What you have to do -
Can you restate the lines of the entries below, word for word, from the first one through the line that includes "b).slice = s.slice := rfl"?

Exercise input -
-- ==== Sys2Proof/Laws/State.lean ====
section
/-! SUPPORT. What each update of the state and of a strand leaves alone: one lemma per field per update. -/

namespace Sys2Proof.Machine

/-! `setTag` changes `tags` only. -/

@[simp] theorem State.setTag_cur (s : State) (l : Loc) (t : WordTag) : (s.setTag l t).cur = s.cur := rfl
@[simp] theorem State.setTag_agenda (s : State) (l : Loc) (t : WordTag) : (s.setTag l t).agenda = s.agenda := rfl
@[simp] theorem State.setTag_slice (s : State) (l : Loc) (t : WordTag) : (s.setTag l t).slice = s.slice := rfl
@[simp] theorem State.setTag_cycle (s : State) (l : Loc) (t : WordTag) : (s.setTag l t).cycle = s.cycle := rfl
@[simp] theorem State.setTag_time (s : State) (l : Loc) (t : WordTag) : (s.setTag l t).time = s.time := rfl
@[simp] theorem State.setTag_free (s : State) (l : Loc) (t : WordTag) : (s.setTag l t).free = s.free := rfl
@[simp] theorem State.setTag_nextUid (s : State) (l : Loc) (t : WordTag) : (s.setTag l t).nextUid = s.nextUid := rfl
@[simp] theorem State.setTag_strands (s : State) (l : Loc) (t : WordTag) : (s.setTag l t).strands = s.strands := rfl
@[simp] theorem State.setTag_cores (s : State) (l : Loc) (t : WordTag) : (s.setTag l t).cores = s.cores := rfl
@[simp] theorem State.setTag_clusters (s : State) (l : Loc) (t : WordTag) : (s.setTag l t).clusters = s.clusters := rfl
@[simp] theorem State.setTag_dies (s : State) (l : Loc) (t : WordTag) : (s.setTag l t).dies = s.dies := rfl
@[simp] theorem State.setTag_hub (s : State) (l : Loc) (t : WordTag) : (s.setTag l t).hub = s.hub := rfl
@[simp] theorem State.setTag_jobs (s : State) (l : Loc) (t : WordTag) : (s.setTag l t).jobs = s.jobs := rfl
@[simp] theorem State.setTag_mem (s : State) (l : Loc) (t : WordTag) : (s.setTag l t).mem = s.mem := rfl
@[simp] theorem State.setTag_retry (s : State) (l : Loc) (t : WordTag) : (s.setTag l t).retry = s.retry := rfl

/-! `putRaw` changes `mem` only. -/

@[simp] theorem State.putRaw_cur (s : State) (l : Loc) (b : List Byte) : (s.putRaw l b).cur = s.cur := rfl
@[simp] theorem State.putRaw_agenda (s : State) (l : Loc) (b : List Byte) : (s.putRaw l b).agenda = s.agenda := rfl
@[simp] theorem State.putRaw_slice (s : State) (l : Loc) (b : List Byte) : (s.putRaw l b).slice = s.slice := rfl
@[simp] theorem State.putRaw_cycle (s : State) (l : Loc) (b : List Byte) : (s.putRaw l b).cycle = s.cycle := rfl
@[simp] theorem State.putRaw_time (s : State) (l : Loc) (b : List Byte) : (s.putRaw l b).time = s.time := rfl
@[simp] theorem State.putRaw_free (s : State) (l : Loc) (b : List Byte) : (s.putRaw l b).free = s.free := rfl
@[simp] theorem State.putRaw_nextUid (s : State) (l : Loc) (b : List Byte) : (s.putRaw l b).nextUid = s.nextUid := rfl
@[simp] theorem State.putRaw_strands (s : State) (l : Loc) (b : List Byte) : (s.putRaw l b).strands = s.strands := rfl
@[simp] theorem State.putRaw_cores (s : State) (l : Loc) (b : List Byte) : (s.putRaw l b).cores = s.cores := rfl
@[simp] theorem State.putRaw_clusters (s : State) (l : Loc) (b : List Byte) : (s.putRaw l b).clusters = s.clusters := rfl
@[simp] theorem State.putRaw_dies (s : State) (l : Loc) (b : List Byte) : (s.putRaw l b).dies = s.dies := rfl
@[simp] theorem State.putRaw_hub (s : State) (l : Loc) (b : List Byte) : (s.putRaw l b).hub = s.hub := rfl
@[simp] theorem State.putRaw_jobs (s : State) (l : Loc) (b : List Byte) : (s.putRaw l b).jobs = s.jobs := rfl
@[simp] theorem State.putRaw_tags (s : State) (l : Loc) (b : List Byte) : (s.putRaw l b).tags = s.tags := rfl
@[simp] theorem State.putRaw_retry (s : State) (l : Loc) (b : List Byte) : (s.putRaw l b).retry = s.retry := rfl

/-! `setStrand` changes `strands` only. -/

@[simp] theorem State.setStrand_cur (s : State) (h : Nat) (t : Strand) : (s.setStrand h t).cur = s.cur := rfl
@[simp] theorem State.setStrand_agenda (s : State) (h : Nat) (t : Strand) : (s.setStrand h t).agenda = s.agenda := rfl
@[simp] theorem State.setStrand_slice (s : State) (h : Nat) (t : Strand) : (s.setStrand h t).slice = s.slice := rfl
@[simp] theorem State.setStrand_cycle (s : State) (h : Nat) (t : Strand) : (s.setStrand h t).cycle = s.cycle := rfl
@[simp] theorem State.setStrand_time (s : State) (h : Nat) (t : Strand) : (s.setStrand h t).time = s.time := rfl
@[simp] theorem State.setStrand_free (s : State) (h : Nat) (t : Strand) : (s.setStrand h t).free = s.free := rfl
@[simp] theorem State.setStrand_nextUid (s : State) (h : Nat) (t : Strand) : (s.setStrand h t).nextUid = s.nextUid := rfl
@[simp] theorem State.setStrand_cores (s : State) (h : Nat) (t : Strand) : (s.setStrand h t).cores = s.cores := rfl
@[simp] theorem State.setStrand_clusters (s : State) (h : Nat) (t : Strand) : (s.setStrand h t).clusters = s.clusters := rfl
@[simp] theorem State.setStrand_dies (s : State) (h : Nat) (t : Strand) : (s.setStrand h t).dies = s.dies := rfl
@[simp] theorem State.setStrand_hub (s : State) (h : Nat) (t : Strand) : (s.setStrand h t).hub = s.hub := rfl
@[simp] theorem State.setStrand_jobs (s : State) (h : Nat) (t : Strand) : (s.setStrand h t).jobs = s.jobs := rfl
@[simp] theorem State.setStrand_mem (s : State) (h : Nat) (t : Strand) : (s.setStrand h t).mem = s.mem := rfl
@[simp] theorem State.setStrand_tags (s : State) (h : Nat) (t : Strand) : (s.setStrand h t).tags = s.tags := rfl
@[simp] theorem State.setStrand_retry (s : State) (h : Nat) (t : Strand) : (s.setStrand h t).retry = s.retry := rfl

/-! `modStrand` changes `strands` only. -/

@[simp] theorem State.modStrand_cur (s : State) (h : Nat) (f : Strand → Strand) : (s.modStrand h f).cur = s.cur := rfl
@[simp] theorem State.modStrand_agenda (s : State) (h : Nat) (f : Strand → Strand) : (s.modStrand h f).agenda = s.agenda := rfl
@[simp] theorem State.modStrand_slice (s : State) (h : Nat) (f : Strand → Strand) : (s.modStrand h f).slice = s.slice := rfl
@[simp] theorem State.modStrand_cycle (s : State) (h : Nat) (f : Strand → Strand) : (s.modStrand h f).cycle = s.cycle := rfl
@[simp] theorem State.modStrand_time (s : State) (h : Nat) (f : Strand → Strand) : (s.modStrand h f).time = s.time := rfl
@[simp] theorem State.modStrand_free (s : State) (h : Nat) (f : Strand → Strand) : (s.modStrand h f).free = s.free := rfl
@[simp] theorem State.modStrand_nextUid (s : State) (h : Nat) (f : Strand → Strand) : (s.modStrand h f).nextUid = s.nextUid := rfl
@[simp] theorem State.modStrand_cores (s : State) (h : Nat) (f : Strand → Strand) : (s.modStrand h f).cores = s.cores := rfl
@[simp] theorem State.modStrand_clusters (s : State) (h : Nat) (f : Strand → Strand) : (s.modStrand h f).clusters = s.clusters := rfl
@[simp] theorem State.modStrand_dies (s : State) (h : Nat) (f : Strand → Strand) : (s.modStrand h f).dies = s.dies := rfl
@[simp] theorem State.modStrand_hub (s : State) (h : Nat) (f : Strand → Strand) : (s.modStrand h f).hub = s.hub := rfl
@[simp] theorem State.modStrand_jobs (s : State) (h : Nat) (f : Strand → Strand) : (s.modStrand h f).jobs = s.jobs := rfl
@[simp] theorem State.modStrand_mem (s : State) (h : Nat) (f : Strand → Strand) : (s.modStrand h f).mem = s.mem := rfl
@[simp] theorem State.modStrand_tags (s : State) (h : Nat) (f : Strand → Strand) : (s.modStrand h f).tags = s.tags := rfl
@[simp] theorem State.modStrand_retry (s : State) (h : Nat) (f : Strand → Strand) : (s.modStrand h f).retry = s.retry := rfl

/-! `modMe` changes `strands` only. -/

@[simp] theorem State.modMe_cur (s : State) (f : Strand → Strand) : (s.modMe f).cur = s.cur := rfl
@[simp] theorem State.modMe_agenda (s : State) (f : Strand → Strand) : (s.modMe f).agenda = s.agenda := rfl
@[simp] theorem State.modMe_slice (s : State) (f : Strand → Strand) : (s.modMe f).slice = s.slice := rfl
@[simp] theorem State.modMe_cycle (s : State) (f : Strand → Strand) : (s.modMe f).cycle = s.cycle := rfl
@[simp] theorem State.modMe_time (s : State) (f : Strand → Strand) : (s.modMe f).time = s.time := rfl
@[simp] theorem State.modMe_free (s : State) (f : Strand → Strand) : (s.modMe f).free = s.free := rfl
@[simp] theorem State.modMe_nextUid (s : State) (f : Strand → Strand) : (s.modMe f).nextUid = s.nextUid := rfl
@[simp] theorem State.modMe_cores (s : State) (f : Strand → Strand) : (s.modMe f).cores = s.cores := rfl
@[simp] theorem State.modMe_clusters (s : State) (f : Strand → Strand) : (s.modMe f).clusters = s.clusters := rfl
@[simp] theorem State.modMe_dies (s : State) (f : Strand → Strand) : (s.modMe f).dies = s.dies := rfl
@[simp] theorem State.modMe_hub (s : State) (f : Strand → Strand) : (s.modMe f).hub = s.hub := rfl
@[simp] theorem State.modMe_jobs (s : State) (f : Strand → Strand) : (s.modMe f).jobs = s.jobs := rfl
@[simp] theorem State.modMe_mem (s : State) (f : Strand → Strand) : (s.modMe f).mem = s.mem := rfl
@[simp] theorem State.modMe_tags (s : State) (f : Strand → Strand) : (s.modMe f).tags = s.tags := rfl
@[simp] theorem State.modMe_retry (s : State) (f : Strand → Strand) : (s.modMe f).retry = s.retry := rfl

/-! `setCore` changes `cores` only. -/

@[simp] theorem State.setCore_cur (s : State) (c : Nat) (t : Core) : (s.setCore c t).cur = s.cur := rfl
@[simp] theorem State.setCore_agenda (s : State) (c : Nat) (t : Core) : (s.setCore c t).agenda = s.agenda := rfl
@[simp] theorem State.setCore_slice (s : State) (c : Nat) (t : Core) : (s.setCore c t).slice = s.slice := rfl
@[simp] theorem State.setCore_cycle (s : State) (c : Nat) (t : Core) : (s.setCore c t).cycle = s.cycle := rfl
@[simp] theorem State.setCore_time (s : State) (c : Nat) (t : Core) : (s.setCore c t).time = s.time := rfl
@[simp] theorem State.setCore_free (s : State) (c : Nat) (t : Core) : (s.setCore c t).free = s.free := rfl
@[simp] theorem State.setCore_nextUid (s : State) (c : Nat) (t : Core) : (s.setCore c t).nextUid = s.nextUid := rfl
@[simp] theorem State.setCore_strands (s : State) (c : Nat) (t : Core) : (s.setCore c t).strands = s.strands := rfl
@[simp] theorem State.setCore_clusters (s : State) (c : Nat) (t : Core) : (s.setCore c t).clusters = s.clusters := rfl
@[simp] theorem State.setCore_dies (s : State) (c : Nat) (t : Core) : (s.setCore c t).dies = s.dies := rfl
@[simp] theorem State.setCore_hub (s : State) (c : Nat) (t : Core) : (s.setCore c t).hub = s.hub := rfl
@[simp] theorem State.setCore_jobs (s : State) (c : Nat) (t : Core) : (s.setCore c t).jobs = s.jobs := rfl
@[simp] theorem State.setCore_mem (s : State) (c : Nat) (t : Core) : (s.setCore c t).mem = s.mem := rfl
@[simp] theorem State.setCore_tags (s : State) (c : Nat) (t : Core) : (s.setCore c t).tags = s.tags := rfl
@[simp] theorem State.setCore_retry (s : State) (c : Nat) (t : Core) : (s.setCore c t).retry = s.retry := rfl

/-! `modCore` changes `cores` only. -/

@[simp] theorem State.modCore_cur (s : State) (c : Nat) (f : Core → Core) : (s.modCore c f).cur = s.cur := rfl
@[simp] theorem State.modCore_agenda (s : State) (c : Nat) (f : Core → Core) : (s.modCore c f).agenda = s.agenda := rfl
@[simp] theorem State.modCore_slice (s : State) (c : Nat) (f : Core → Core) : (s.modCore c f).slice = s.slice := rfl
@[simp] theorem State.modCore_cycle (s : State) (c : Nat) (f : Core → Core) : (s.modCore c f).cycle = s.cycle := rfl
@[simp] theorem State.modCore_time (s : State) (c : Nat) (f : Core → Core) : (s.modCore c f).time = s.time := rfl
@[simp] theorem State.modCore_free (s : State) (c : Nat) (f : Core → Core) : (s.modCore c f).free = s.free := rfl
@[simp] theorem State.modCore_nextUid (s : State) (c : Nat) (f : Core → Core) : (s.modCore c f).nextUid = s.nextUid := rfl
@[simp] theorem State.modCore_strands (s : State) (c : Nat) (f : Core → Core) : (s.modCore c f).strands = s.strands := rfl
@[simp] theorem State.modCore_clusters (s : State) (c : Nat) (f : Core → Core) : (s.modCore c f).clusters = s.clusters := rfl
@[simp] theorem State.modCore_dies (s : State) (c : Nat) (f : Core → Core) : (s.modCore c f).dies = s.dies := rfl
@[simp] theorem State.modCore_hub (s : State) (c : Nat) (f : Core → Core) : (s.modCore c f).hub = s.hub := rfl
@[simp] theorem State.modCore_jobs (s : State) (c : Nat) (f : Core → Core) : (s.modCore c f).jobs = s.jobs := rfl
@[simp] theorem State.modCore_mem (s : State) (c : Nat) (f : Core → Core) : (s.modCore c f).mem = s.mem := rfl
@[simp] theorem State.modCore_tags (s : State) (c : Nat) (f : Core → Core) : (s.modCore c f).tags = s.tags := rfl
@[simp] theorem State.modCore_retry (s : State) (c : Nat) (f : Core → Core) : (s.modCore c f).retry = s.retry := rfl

Written solution -
-- ==== Sys2Proof/Laws/State.lean ====
section
/-! SUPPORT. What each update of the state and of a strand leaves alone: one lemma per field per update. -/

namespace Sys2Proof.Machine

/-! `setTag` changes `tags` only. -/

@[simp] theorem State.setTag_cur (s : State) (l : Loc) (t : WordTag) : (s.setTag l t).cur = s.cur := rfl
@[simp] theorem State.setTag_agenda (s : State) (l : Loc) (t : WordTag) : (s.setTag l t).agenda = s.agenda := rfl
@[simp] theorem State.setTag_slice (s : State) (l : Loc) (t : WordTag) : (s.setTag l t).slice = s.slice := rfl
@[simp] theorem State.setTag_cycle (s : State) (l : Loc) (t : WordTag) : (s.setTag l t).cycle = s.cycle := rfl
@[simp] theorem State.setTag_time (s : State) (l : Loc) (t : WordTag) : (s.setTag l t).time = s.time := rfl
@[simp] theorem State.setTag_free (s : State) (l : Loc) (t : WordTag) : (s.setTag l t).free = s.free := rfl
@[simp] theorem State.setTag_nextUid (s : State) (l : Loc) (t : WordTag) : (s.setTag l t).nextUid = s.nextUid := rfl
@[simp] theorem State.setTag_strands (s : State) (l : Loc) (t : WordTag) : (s.setTag l t).strands = s.strands := rfl
@[simp] theorem State.setTag_cores (s : State) (l : Loc) (t : WordTag) : (s.setTag l t).cores = s.cores := rfl
@[simp] theorem State.setTag_clusters (s : State) (l : Loc) (t : WordTag) : (s.setTag l t).clusters = s.clusters := rfl
@[simp] theorem State.setTag_dies (s : State) (l : Loc) (t : WordTag) : (s.setTag l t).dies = s.dies := rfl
@[simp] theorem State.setTag_hub (s : State) (l : Loc) (t : WordTag) : (s.setTag l t).hub = s.hub := rfl
@[simp] theorem State.setTag_jobs (s : State) (l : Loc) (t : WordTag) : (s.setTag l t).jobs = s.jobs := rfl
@[simp] theorem State.setTag_mem (s : State) (l : Loc) (t : WordTag) : (s.setTag l t).mem = s.mem := rfl
@[simp] theorem State.setTag_retry (s : State) (l : Loc) (t : WordTag) : (s.setTag l t).retry = s.retry := rfl

/-! `putRaw` changes `mem` only. -/

@[simp] theorem State.putRaw_cur (s : State) (l : Loc) (b : List Byte) : (s.putRaw l b).cur = s.cur := rfl
@[simp] theorem State.putRaw_agenda (s : State) (l : Loc) (b : List Byte) : (s.putRaw l b).agenda = s.agenda := rfl
@[simp] theorem State.putRaw_slice (s : State) (l : Loc) (b : List Byte) : (s.putRaw l b).slice = s.slice := rfl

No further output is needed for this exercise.